• _TASK BRIEF_:
Write out the records below once more, exactly and completely.

• _RECORDS PROVIDED_:
theorem preambleLengthOk_of {n : BitVec 16} (h : 6 ≤ n.toNat) : preambleLengthOk n = true := by
  simp [preambleLengthOk]; omega

theorem frequencyEncodable_of {f : BitVec 64} (h : f.toNat ≤ 1023999969) : frequencyEncodable f = true := by
  unfold frequencyEncodable frf; rw [decide_eq_true_iff]; omega

/-- The write of an attempt, by the chip's answer (R121). -/
theorem attemptWrite_of_chip {s : State} {a : ChipAnswer} {rest : List ChipAnswer}
    (hd : s.decidedDefaults) (hc : s.chip = a :: rest) :
    (attemptWrite s).st = { s.st with mode := if a = .fails then s.st.mode else some 0x80 } ∧
      (attemptWrite s).trace = s.trace ++ ([.setByte 0x01 0x80 (decide (a ≠ .fails))] : List BusTxn) ∧
      (attemptWrite s).log = s.log ++ (if a = .fails then [.initWriteFailed] else []) ∧ (attemptWrite s).chip = rest ∧
      (attemptWrite s).clock = s.clock ∧ (attemptWrite s).ticks = s.ticks ∧ (attemptWrite s).responses = s.responses ∧
      s.sameHosts (attemptWrite s) := by
  obtain ⟨st, syncs, nid, port, resp, tr, log, chip, ticks, clock, turns, draws, ⟨dec, pl, lna, pa, polls, depth, cap⟩⟩ := s
  obtain rfl : dec = _ := hd
  simp only at hc; subst hc
  cases a with
  | fails =>
    refine ⟨rfl, ?_, rfl, rfl, rfl, rfl, rfl, rfl, rfl, rfl, rfl, rfl⟩
    simp only [attemptWrite, setMode, setByte, nextAnswer, Res.andThen, State.record, State.useAnswer, State.logEvent]; rfl
  | gives d =>
    refine ⟨?_, ?_, (List.append_nil _).symm, rfl, rfl, rfl, rfl, rfl, rfl, rfl, rfl, rfl⟩ <;>
      simp only [attemptWrite, setMode, setByte, nextAnswer, Res.andThen, State.record, State.useAnswer] <;> rfl

/-- The read-back of an attempt, by the chip's answer (R121). -/
theorem attemptRead_of_chip {s : State} {a : ChipAnswer} {rest : List ChipAnswer}
    (hd : s.decidedDefaults) (hc : s.chip = a :: rest) (ha : a = .fails ∨ ∃ b d, a = .gives (b :: d)) :
    ∃ v t, attemptRead s = (v, t) ∧ (v = true ↔ ∃ b d, a = .gives (b :: d) ∧ b &&& 0x87 = 0x80) ∧ t.st = s.st ∧
      t.trace = s.trace ++ ([.getByte 0x01 a.byte?] : List BusTxn) ∧
      t.log = s.log ++ (if a = .fails then [.initReadFailed] else []) ∧ t.chip = rest ∧
      t.clock = s.clock ∧ t.ticks = s.ticks ∧ t.responses = s.responses ∧ s.sameHosts t := by
  obtain ⟨st, syncs, nid, port, resp, tr, log, chip, ticks, clock, turns, draws, ⟨dec, pl, lna, pa, polls, depth, cap⟩⟩ := s
  obtain rfl : dec = _ := hd
  simp only at hc; subst hc
  rcases ha with rfl | ⟨b, d, rfl⟩
  · refine ⟨_, _, rfl, ⟨fun h => (by cases h), ?_⟩, rfl, rfl, rfl, rfl, rfl, rfl, rfl, rfl, rfl, rfl, rfl, rfl⟩
    rintro ⟨b, d, h, -⟩; cases h
  · refine ⟨_, _, rfl, ⟨fun h => ⟨b, d, rfl, ?_⟩, ?_⟩, rfl, rfl, (List.append_nil _).symm, rfl, rfl, rfl, rfl, rfl, rfl,
      rfl, rfl, rfl⟩
    · simpa [maskMode_eq, modeSleep_eq, answerByte] using h
    · rintro ⟨b', d', h, h'⟩; cases h; simpa [maskMode_eq, modeSleep_eq, answerByte] using h'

• _TASK SOLUTION_:
theorem preambleLengthOk_of {n : BitVec 16} (h : 6 ≤ n.toNat) : preambleLengthOk n = true := by
  simp [preambleLengthOk]; omega

theorem frequencyEncodable_of {f : BitVec 64} (h : f.toNat ≤ 1023999969) : frequencyEncodable f = true := by
  unfold frequencyEncodable frf; rw [decide_eq_true_iff]; omega

/-- The write of an attempt, by the chip's answer (R121). -/
theorem attemptWrite_of_chip {s : State} {a : ChipAnswer} {rest : List ChipAnswer}
    (hd : s.decidedDefaults) (hc : s.chip = a :: rest) :
    (attemptWrite s).st = { s.st with mode := if a = .fails then s.st.mode else some 0x80 } ∧
      (attemptWrite s).trace = s.trace ++ ([.setByte 0x01 0x80 (decide (a ≠ .fails))] : List BusTxn) ∧
      (attemptWrite s).log = s.log ++ (if a = .fails then [.initWriteFailed] else []) ∧ (attemptWrite s).chip = rest ∧
      (attemptWrite s).clock = s.clock ∧ (attemptWrite s).ticks = s.ticks ∧ (attemptWrite s).responses = s.responses ∧
      s.sameHosts (attemptWrite s) := by
  obtain ⟨st, syncs, nid, port, resp, tr, log, chip, ticks, clock, turns, draws, ⟨dec, pl, lna, pa, polls, depth, cap⟩⟩ := s
  obtain rfl : dec = _ := hd
  simp only at hc; subst hc
  cases a with
  | fails =>
    refine ⟨rfl, ?_, rfl, rfl, rfl, rfl, rfl, rfl, rfl, rfl, rfl, rfl⟩
    simp only [attemptWrite, setMode, setByte, nextAnswer, Res.andThen, State.record, State.useAnswer, State.logEvent]; rfl
  | gives d =>
    refine ⟨?_, ?_, (List.append_nil _).symm, rfl, rfl, rfl, rfl, rfl, rfl, rfl, rfl, rfl⟩ <;>
      simp only [attemptWrite, setMode, setByte, nextAnswer, Res.andThen, State.record, State.useAnswer] <;> rfl

/-- The read-back of an attempt, by the chip's answer (R121). -/
theorem attemptRead_of_chip {s : State} {a : ChipAnswer} {rest : List ChipAnswer}
    (hd : s.decidedDefaults) (hc : s.chip = a :: rest) (ha : a = .fails ∨ ∃ b d, a = .gives (b :: d)) :
    ∃ v t, attemptRead s = (v, t) ∧ (v = true ↔ ∃ b d, a = .gives (b :: d) ∧ b &&& 0x87 = 0x80) ∧ t.st = s.st ∧
      t.trace = s.trace ++ ([.getByte 0x01 a.byte?] : List BusTxn) ∧
      t.log = s.log ++ (if a = .fails then [.initReadFailed] else []) ∧ t.chip = rest ∧
      t.clock = s.clock ∧ t.ticks = s.ticks ∧ t.responses = s.responses ∧ s.sameHosts t := by
  obtain ⟨st, syncs, nid, port, resp, tr, log, chip, ticks, clock, turns, draws, ⟨dec, pl, lna, pa, polls, depth, cap⟩⟩ := s
  obtain rfl : dec = _ := hd
  simp only at hc; subst hc
  rcases ha with rfl | ⟨b, d, rfl⟩
  · refine ⟨_, _, rfl, ⟨fun h => (by cases h), ?_⟩, rfl, rfl, rfl, rfl, rfl, rfl, rfl, rfl, rfl, rfl, rfl, rfl⟩
    rintro ⟨b, d, h, -⟩; cases h
  · refine ⟨_, _, rfl, ⟨fun h => ⟨b, d, rfl, ?_⟩, ?_⟩, rfl, rfl, (List.append_nil _).symm, rfl, rfl, rfl, rfl, rfl, rfl,
      rfl, rfl, rfl⟩
    · simpa [maskMode_eq, modeSleep_eq, answerByte] using h
    · rintro ⟨b', d', h, h'⟩; cases h; simpa [maskMode_eq, modeSleep_eq, answerByte] using h'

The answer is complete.